◆ AIM OF THE EXERCISE ◆
Pull out every line below that holds the word "half".
——
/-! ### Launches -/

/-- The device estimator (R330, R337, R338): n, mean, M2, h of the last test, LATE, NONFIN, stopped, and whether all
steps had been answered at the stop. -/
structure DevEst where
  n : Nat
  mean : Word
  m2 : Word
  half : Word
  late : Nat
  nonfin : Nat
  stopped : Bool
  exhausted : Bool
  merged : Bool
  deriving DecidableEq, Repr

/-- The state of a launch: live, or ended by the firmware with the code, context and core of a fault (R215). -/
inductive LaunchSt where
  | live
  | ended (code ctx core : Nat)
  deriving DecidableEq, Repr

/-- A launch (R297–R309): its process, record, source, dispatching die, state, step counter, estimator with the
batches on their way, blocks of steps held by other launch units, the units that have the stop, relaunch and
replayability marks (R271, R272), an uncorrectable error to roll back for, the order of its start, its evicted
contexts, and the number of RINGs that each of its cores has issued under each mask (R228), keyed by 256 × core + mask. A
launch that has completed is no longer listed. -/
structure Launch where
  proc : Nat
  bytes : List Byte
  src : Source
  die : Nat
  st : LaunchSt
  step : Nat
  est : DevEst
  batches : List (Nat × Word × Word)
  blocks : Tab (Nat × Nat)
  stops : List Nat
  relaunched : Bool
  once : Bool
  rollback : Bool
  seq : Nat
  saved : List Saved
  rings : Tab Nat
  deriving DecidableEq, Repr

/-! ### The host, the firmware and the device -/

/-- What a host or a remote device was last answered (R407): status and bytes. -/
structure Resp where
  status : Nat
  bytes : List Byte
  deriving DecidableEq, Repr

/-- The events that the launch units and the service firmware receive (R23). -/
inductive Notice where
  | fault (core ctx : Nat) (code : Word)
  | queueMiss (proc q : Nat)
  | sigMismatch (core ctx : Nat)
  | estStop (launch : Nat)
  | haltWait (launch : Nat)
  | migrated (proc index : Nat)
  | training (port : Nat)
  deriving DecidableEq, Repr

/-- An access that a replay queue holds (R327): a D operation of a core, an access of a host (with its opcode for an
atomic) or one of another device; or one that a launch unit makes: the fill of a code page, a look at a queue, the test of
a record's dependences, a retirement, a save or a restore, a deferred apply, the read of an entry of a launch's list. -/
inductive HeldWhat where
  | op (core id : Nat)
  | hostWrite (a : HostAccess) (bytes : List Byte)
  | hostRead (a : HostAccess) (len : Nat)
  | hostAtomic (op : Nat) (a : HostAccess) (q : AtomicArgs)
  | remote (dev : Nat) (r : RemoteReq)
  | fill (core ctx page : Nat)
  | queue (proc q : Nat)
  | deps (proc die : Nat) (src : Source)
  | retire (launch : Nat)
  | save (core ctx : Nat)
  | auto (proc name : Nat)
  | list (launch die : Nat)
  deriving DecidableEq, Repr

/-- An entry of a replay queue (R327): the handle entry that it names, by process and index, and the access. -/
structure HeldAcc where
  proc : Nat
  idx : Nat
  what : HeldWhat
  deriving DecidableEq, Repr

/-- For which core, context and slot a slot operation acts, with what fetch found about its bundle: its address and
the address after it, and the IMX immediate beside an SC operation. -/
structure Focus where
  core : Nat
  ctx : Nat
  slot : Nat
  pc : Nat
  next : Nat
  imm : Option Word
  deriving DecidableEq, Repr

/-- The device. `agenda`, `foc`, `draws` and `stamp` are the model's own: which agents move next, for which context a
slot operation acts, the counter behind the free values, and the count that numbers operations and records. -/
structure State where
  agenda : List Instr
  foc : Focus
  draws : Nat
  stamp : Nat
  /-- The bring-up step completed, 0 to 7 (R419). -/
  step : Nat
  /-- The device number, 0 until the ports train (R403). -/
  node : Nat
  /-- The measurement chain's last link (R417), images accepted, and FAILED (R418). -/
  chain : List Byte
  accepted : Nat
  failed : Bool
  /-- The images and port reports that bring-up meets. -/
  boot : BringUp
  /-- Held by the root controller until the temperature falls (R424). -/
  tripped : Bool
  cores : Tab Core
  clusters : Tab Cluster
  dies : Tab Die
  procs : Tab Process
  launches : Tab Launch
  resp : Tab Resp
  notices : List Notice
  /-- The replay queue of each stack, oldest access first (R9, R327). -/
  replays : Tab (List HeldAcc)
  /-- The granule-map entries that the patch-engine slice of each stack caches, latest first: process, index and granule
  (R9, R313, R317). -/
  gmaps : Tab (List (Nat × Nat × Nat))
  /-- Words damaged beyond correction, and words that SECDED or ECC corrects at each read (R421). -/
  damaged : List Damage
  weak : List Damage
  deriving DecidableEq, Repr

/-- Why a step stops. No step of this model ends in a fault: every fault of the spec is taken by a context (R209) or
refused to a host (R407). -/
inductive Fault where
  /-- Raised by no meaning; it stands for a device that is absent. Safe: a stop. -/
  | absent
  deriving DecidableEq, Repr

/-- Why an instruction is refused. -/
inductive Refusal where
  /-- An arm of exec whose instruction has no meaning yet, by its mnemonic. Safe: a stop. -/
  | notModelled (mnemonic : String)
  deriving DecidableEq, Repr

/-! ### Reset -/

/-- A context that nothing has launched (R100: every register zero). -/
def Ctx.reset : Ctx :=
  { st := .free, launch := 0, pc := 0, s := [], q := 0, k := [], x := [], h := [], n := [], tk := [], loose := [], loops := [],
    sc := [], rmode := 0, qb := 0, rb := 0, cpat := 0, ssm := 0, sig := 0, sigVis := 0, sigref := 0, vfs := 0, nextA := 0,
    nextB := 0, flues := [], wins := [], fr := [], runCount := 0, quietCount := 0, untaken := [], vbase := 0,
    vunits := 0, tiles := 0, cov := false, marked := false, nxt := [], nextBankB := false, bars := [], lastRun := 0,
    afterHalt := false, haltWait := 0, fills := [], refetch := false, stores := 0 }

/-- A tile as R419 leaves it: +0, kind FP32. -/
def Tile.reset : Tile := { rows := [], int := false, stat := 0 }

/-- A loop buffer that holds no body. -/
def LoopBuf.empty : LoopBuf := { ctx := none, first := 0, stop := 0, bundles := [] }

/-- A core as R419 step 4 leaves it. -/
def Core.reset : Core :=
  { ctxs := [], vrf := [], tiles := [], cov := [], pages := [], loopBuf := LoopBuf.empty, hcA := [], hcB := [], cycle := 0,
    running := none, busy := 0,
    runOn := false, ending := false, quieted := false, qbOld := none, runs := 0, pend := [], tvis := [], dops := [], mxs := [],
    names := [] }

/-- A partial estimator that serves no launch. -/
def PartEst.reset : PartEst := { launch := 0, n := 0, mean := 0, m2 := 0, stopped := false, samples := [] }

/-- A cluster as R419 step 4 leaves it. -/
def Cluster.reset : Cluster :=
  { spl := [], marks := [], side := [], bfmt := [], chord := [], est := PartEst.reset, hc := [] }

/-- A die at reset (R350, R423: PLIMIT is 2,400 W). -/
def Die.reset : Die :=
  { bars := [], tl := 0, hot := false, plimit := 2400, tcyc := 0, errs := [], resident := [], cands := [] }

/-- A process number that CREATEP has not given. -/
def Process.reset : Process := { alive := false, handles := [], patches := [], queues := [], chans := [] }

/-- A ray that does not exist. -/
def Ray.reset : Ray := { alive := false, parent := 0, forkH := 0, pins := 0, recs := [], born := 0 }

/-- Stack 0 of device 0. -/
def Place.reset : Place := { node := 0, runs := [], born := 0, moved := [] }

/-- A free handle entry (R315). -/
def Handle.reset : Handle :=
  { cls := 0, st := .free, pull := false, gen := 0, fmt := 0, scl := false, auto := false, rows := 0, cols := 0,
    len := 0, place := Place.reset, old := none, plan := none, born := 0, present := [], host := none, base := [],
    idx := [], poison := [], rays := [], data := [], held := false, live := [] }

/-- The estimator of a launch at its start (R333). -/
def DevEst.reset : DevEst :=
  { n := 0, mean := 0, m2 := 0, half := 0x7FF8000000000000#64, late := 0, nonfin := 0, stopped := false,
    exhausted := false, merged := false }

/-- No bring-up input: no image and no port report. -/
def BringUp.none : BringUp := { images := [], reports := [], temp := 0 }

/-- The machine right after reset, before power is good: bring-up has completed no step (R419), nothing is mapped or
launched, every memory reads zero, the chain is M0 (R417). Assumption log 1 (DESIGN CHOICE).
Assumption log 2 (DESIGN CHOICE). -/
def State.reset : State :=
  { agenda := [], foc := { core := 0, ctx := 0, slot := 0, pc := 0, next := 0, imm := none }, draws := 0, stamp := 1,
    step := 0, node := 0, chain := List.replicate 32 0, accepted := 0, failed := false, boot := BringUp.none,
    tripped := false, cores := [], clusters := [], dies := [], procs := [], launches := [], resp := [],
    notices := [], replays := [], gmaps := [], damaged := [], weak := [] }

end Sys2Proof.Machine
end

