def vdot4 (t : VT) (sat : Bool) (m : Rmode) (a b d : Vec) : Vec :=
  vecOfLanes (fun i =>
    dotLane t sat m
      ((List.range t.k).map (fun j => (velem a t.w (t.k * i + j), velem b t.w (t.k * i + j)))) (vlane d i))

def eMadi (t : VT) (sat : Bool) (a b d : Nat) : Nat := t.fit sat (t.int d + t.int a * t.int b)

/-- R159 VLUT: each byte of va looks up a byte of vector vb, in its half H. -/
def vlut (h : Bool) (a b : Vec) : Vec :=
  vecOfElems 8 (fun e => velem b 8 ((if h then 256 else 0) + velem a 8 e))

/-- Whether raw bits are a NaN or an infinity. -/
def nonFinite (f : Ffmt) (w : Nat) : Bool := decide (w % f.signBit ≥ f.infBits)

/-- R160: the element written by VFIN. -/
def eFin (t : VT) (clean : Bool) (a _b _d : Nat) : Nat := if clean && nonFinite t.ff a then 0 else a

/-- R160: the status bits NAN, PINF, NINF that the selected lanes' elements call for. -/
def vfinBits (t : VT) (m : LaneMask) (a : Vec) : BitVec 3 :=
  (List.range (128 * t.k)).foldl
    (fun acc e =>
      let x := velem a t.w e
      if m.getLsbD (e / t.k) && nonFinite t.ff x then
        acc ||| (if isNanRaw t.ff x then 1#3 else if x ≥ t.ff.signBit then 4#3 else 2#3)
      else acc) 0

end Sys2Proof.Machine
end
——
◆ EXERCISE SOLUTION ◆
  half : Word
  { n := 0, mean := 0, m2 := 0, half := 0x7FF8000000000000#64, late := 0, nonfin := 0, stopped := false,
/-- R159 VLUT: each byte of va looks up a byte of vector vb, in its half H. -/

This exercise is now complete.